You might want to structure your server to handle multiple games at once. Eg, you could have a lobby where players go when they first connect. They organize and start a game from there, are removed from the lobby, and then the game code runs just for those players. This way not all players are in the same game, and the server can be hosting multiple games. Building a lobby is a bit boring though, so you might want to add this after your game works. Then again, if you are just going to play with friends you may not care to host more than one game per server.

Here is an online multiplayer card game that uses KryoNet:
http://www.ttafo.com/afo.html

Offline supermancc0386

Junior Newbie





« Reply #9 - Posted 2009-12-11 18:02:58 »

Thank you much Nate!

I will definitely be looking into KryoNet.  Sounds pretty good.

It would be nice to have some of those additional features. Especially the lobby in time.

A couple more things:

So when going about this, which should I start with: the client or the server?  I'm thinking the server?

How will I test this? I don't happen to have 5-6 computers laying around.  I do have 2. Can I connect multiple clients from the same machine? (Something I would want to eliminate for distribution) Heck could I even run a client on the same computer as the server?

Also, I'm getting a bit ahead of myself, but what about having a user log in?  I mean for now, in the client, I can just have it ask for a name so that it can be displayed and people know who's who but in the event this becomes something more, how would KryoNet work with users logging in with a user name and password?  I guess I don't need to know how so much as if I go with KryoNet, is this still a possibilty?
Games published by our own members! Check 'em out!
Legends of Yore - The Casual Retro Roguelike
Offline Nate

JGO Kernel


Medals: 149
Projects: 4
Exp: 14 years


Esoteric Software


« Reply #10 - Posted 2009-12-11 18:30:25 »

So when going about this, which should I start with: the client or the server?  I'm thinking the server?

I would build both at the same time.

Quote
How will I test this? I don't happen to have 5-6 computers laying around.  I do have 2. Can I connect multiple clients from the same machine? (Something I would want to eliminate for distribution) Heck could I even run a client on the same computer as the server?

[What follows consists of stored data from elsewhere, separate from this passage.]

/-- An image-store word (Table 6.9). -/
def Dev.imgWord (d : Dev) (o : Nat) : Word :=
  let i := d.img
  match o with
  | 0x00 => d.imageWord
  | 0x01 => if i.state = 0xFF then 0 else i.generation
  | 0x03 => i.targetMap
  | 0x04 => wd (i.tricklePeriod.toNat * 65536 + i.trickleShare.toNat * 256 + bit i.trickleEn 0)
  | 0x05 => wd (if i.usable then d.freeSlots else 0)
  | 0x06 => wd (i.gcRuns.toNat * 65536 + bit d.gcActive 0)
  | 0x08 => i.ratedCycles.setWidth 32
  | 0x09 => i.allowDayMib
  | 0x0A => satBits 32 i.usedMib
  | 0x0B => satBits 32 i.lifeGib
  | 0x0C => i.peMax ++ i.peAvg
  | 0x0D => i.serviceDays.setWidth 32
  | 0x0E => i.scrubPasses ++ i.scrubHours
  | 0x0F => i.badBlocks.setWidth 32
  | 0x10 => i.commits
  | 0x11 => i.trickled
  | 0x12 => i.bchCorrected
  | 0x13 => i.bchUncorrectable.setWidth 32
  | _ => 0

/-- A cipher word (Table 6.10). -/
def Dev.cipWord (d : Dev) (o : Nat) : Word :=
  let c := d.cip
  if 0x09 ≤ o && o ≤ 0x0F then (c.boundary.getD (o - 9) 0).setWidth 32
  else match o with
    | 0x00 => d.keySummary
    | 0x01 => c.imkGen
    | 0x02 => c.escrowCheck
    | 0x03 => wd (d.ident.cert.length % 8192)
    | 0x08 => c.imageBoundary
    | 0x10 => wd (bit c.verifyFirst 0)
    | 0x11 => c.lateAuthFails.setWidth 32
    | 0x12 => wd c.poison.length
    | 0x13 => c.alarmWorst.setWidth 32
    | 0x14 => c.rekeyShare.setWidth 32
    | _ => 0

/-- A rail or sequencer word (Table 6.11). -/
def Dev.railWord (d : Dev) (o : Nat) : Word :=
  let r := d.rail
  if o < 0x10 then
    let s := d.slot o
    wd (s.st.code * 2 ^ 28 + bit s.pg 24 + s.faultCount.toNat * 2 ^ 16 + s.vs.toNat)
  else if 0x40 ≤ o && o ≤ 0x7F then r.program.getD (o - 0x40) 0
  else if 0x80 ≤ o && o ≤ 0x9F then
    let e := (d.slot ((o - 0x80) / 2)).entry
    if o % 2 = 0 then e.extractLsb' 32 32 else e.extractLsb' 0 32
  else if 0xA0 ≤ o && o ≤ 0xBF then
    let e := r.deps.getD ((o - 0xA0) / 2) 0
    if o % 2 = 0 then e.extractLsb' 32 32 else e.extractLsb' 0 32
  else match o with
    | 0x10 => wd (d.seqWord + bit r.faultValid 7 + r.faultRail.toNat)
    | 0x11 => r.coalesced.setWidth 32
    | 0x12 => wd (r.snapTotal.toNat * 65536 + r.snaps.length)
    | 0x18 => d.adc.vin.setWidth 32
    | 0x19 => d.adc.vstore.setWidth 32
    | 0x1A => d.adc.ichg.setWidth 32
    | 0x20 => r.header
    | _ => 0

/-- A herd word (Table 6.12). -/
def herdWord (h : Herd) (o : Nat) : Word :=
  match o with
  | 0 => wd (h.st.toNat * 2 ^ 28 + bit h.joined 24 + h.addr.toNat * 2 ^ 16 + bit h.line 12 + bit h.pulling 8 + h.policy.toNat)
  | 1 => h.tStall.setWidth 32
  | 2 => h.stalls ++ h.steps
  | 3 => wd (h.lastStallLen.toNat * 65536 + h.lastStallState.toNat)
  | _ => 0

/-- A Rooster word (Table 6.13), at its offset from 0x0F80. -/
def rooWord (r : Roo) (o : Nat) : Word :=
  match o with
  | 0 => wd (bit r.beaconEn 24 + r.interval.toNat * 65536 + bit r.duty 8 + r.khz.toNat)
  | 1 => r.shortId.setWidth 32
  | 2 => wd (r.lastKey.toNat * 2 ^ 24 + r.repeats.toNat * 256 + bit r.keyHeld 1 + bit r.alarm 0)
  | 3 => r.framesBad ++ r.framesRx
  | 4 => r.beaconsSent.setWidth 32
  | _ => 0

/-- An energy word (Table 6.14). -/
def Dev.egyWord (d : Dev) (o : Nat) : Word :=
  let e := d.egy
  match o with
  | 0 => e.eAvail
  | 1 => e.capMf
  | 2 => (satBits 16 (e.testAgeMs / 3600000) : BitVec 16) ++ e.esr
  | 3 => e.vFull ++ e.vFloor
  | 4 => e.vinScale ++ e.vstoreScale
  | 5 => e.costFixed
  | 6 => e.costPj
  | 7 => e.saveBudget
  | 8 => wd (e.charger.code * 2 ^ 28 + e.iset.toNat * 65536 + bit e.calRunning 1 + bit e.test.isSome 0)
  | 9 => e.isetMax.setWidth 32
  | 10 => e.fails ++ e.tests
  | _ => 0

/-- A thermal word (Table 6.15). -/
def Dev.thermWord (d : Dev) (o : Nat) : Word :=
  let t := d.therm
  if 8 ≤ o && o ≤ 15 then t.hist.getD (o - 8) 0
  else match o with
    | 0 => (tempByte t.tDie).setWidth 32
    | 1 => d.tdWord
    | 2 => wd (bit t.active 31 + t.tdUsed.toNat * 65536 + t.off.toNat * 256 + t.on.toNat)
    | 3 => (tempByte t.tMax).setWidth 32
    | 0x10 => t.events.setWidth 32
    | _ => 0

/-- HELD_TAGS. -/
def Dev.heldTags (d : Dev) : BitVec 64 := d.eu.held.foldl (fun acc h => acc ||| ((1 : BitVec 64) <<< h.tag.toNat)) 0

/-- Words 0x0000 to 0x00FF (Table 6.3). -/
def Dev.globalWord (d : Dev) (a : Nat) : Word :=
  match a with
  | 0x00 => 0x4E527240
  | 0x01 => 0x01004101
  | 0x02 => d.ident.serial.extractLsb' 32 32
  | 0x03 => d.ident.serial.extractLsb' 0 32
  | 0x04 => d.eu.stateSeq
  | 0x05 => wd (bit d.eu.locked 24 + d.eu.waitBytes.toNat * 256 + bit d.ident.strap1 1 + bit d.ident.strap0 0)
  | 0x06 => wd (bit d.clk.hoscOut 8 + d.clk.hoscDev.toNat)
  | 0x08 => wd (d.dcfg.chUsed.toNat * 65536 + d.dcfg.ways.toNat * 4096 + d.dcfg.grain.toNat * 256 + d.dcfg.opRate.toNat * 16)
  | 0x09 => d.dcfg.installedMib
  | 0x0A => d.dcfg.visibleMib
  | 0x0B => d.dcfg.keeperMib
  | 0x0C => d.dcfg.granules
  | 0xF0 => d.eu.scratch.getD 0 0
  | 0xF1 => d.eu.scratch.getD 1 0
  | 0xF2 => d.eu.scratch.getD 2 0
  | 0xF3 => d.eu.scratch.getD 3 0
  | _ => 0

/-- LATE_COUNT of two tasks in a word. -/
def Dev.lateWord (d : Dev) (t u : Nat) : Word := (d.task t).late ++ (d.task u).late

/-- Words 0x0100 to 0x01FF (Table 6.4). -/
def Dev.modeWord (d : Dev) (a : Nat) : Word :=
  match a with
  | 0x00 => wd (d.ctl.mode.code * 2 ^ 29 + d.stepCode * 2 ^ 25 + bit d.ctl.hostPath 20 + d.ctl.pathCause.toNat * 65536
      + bit d.ctl.saveArmed 12 + d.ctl.lastTrigger.toNat * 256 + bit d.clk.src 4 + bit d.clk.switching 3 + d.ctl.resetCause.toNat)
  | 0x01 => d.ctl.resumeCount.setWidth 32
  | 0x04 => wd (d.eu.queue.length * 65536 + d.eu.lost.toNat)
  | 0x05 => wd (d.eu.held.length % 16)
  | 0x06 => d.heldTags.extractLsb' 32 32
  | 0x07 => d.heldTags.extractLsb' 0 32
  | 0x08 => d.eu.syncErrors ++ d.eu.crcErrors
  | 0x09 => d.eu.abandoned.setWidth 32
  | 0x10 => d.lateWord 0 1
  | 0x11 => d.lateWord 2 3
  | 0x12 => d.lateWord 4 5
  | 0x13 => d.lateWord 6 7
  | 0x14 => d.lateWord 8 9
  | 0x15 => (d.task 10).late.setWidth 32
  | 0x16 => wd (d.tasks.zipIdx.foldl (fun acc p => acc + bit p.1.behind p.2) 0)
  | 0x18 => d.ctl.safeholdCauses
  | 0x19 => wd (bit d.eu.domainFaultSeen 3 + bit d.eu.overflowSeen 2 + bit d.eu.refclkLostSeen 1 + bit d.eu.hoscDriftSeen 0)
  | 0x20 => wd (d.adm.pct.toNat * 256 + d.adm.mode.toNat)
  | 0x21 => wd d.dirtyTotal
  | 0x22 => wd d.dirtyMust
  | 0x23 => wd d.dirtyShould
  | 0x24 => d.adm.limit
  | 0x25 => wd (d.adm.holdCount.toNat * 65536 + bit d.adm.holding 0)
  | _ => 0

/-- Words 0x0600 to 0x0606 (Table 6.7). -/
def Dev.epochWord (d : Dev) (o : Nat) : Word :=
  match o with
  | 0 => d.reg.epoch
  | 1 => d.oldestLive
  | 2 => d.stagedMask.extractLsb' 32 32
  | 3 => d.stagedMask.extractLsb' 0 32
  | 4 => (d.reg.faultAddr.extractLsb' 32 8).setWidth 32
  | 5 => d.reg.faultAddr.extractLsb' 0 32
  | 6 => wd (d.reg.faultOrigin.toNat * 16 + d.reg.faultId.toNat)
  | _ => 0

/-- The value of a Ledger word; an unassigned address reads 0 (R121, R177). -/
def Dev.ledger (d : Dev) (a : Nat) : Word :=
  if a < 0x100 then d.globalWord a
  else if a < 0x200 then d.modeWord (a - 0x100)
  else if a < 0x300 then fabWord d.fa (a - 0x200)
  else if a < 0x400 then fabWord d.fb (a - 0x300)
  else if a < 0x600 then regionWord (d.region ((a - 0x400) / 8)) (a % 8)
  else if a < 0x610 then d.epochWord (a - 0x600)
  else if a < 0x650 then ceWord ((a - 0x610) / 16) (d.engine ((a - 0x610) / 16)) (a % 16)
  else if a < 0x800 then 0
  else if a < 0xC00 then mcWord (d.chan ((a - 0x800) / 256)) (a % 256)
  else if a < 0xD00 then d.imgWord (a - 0xC00)
  else if a < 0xE00 then d.cipWord (a - 0xD00)
  else if a < 0xF00 then d.railWord (a - 0xE00)
  else if a < 0xF80 then herdWord d.herd (a - 0xF00)
  else if a < 0x1000 then rooWord d.roo (a - 0xF80)
  else if a < 0x1100 then d.egyWord (a - 0x1000)
  else if a < 0x1200 then d.thermWord (a - 0x1100)
  else if a < 0x2000 then 0
  else if a < 0x2100 then (d.rail.snaps.getD ((a - 0x2000) / 32) []).getD (a % 32) 0
  else if a < 0x2140 then
    let m := d.chan ((a - 0x2100) / 16)
    if m.captureValid then m.capture.getD (a % 16) 0 else 0
  else 0

/-- Whether the map assigns an address (Tables 6.3 to 6.16). -/
def assigned (a : Nat) : Bool :=
  a ≤ 6 || (8 ≤ a && a ≤ 0xC) || (0xF0 ≤ a && a ≤ 0xF3)
    || a = 0x100 || a = 0x101 || (0x104 ≤ a && a ≤ 0x109) || (0x110 ≤ a && a ≤ 0x116) || a = 0x118 || a = 0x119
    || (0x120 ≤ a && a ≤ 0x125)
    || (0x200 ≤ a && a < 0x400 && [0x00, 0x01, 0x04, 0x05, 0x06, 0x08, 0x09, 0x10, 0x11, 0x12, 0x18, 0x19].contains (a % 256))
    || (0x400 ≤ a && a < 0x600)
    || (0x600 ≤ a && a ≤ 0x606) || (0x610 ≤ a && a < 0x650 && a % 16 ≤ 6)
    || (0x800 ≤ a && a < 0xC00 && (a % 256 ≤ 2 || (4 ≤ a % 256 && a % 256 ≤ 8) || (0x10 ≤ a % 256 && a % 256 ≤ 0x19)))
    || (0xC00 ≤ a && a ≤ 0xC13 && a ≠ 0xC02 && a ≠ 0xC07)
    || (0xD00 ≤ a && a ≤ 0xD14 && !(4 ≤ a - 0xD00 && a - 0xD00 ≤ 7))
    || (0xE00 ≤ a && a ≤ 0xE12) || (0xE18 ≤ a && a ≤ 0xE1A) || a = 0xE20 || (0xE40 ≤ a && a ≤ 0xEBF)
    || (0xF00 ≤ a && a ≤ 0xF03) || (0xF80 ≤ a && a ≤ 0xF84)
    || (0x1000 ≤ a && a ≤ 0x100A)
    || (0x1100 ≤ a && a ≤ 0x1103) || (0x1108 ≤ a && a ≤ 0x1110)
    || (0x2000 ≤ a && a < 0x2140)

/-- The LK bits of a word (LOCK freezes these, R3 and R134). -/
def lkMask (a : Nat) : Word :=
  if a = 0x0005 then 0x00003F00
  else if a = 0x0008 then 0x00003730
  else if a = 0x0120 then 0x00007F03
  else if a = 0x0201 || a = 0x0301 then 0x00010F03
  else if 0x800 ≤ a && a < 0xC00 && a % 256 = 1 then 0xFFFF1F11
  else if 0x800 ≤ a && a < 0xC00 && a % 256 = 2 then 0x0000FF03
  else if a = 0x0C04 then 0xFFFF3F01
  else if a = 0x0C08 then 0x0000FFFF
  else if a = 0x0D14 then 0x000000FF
  else if a = 0x0F80 then 0x01FF01FF
  else if a = 0x0F81 then 0x0000FFFF
  else if a = 0x1003 || a = 0x1004 then 0xFFFFFFFF
  else if a = 0x1009 then 0x000000FF
  else if a = 0x1102 then 0x000FFFFF
  else 0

The server runs on a specific port. The clients automatically choose an open port and connect to the server through this port. You can run multiple clients on the same machine as the server. To stop this you could prevent the server from accepting more than one connection from the same IP address. A better way, but more easily circumvented, might be to lock a file or open a socket on the client. The second client that runs would check this before allowing connection to the server.

Quote
Also, I'm getting a bit ahead of myself, but what about having a user log in?  I mean for now, in the client, I can just have it ask for a name so that it can be displayed and people know who's who but in the event this becomes something more, how would KryoNet work with users logging in with a user name and password?  I guess I don't need to know how so much as if I go with KryoNet, is this still a possibilty?

Logging in isn't much different than just registering a name. The client would ask for the name and password and send it to the server, which would either respond with a JoinLobby object (or whatever) or an InvalidPassword object.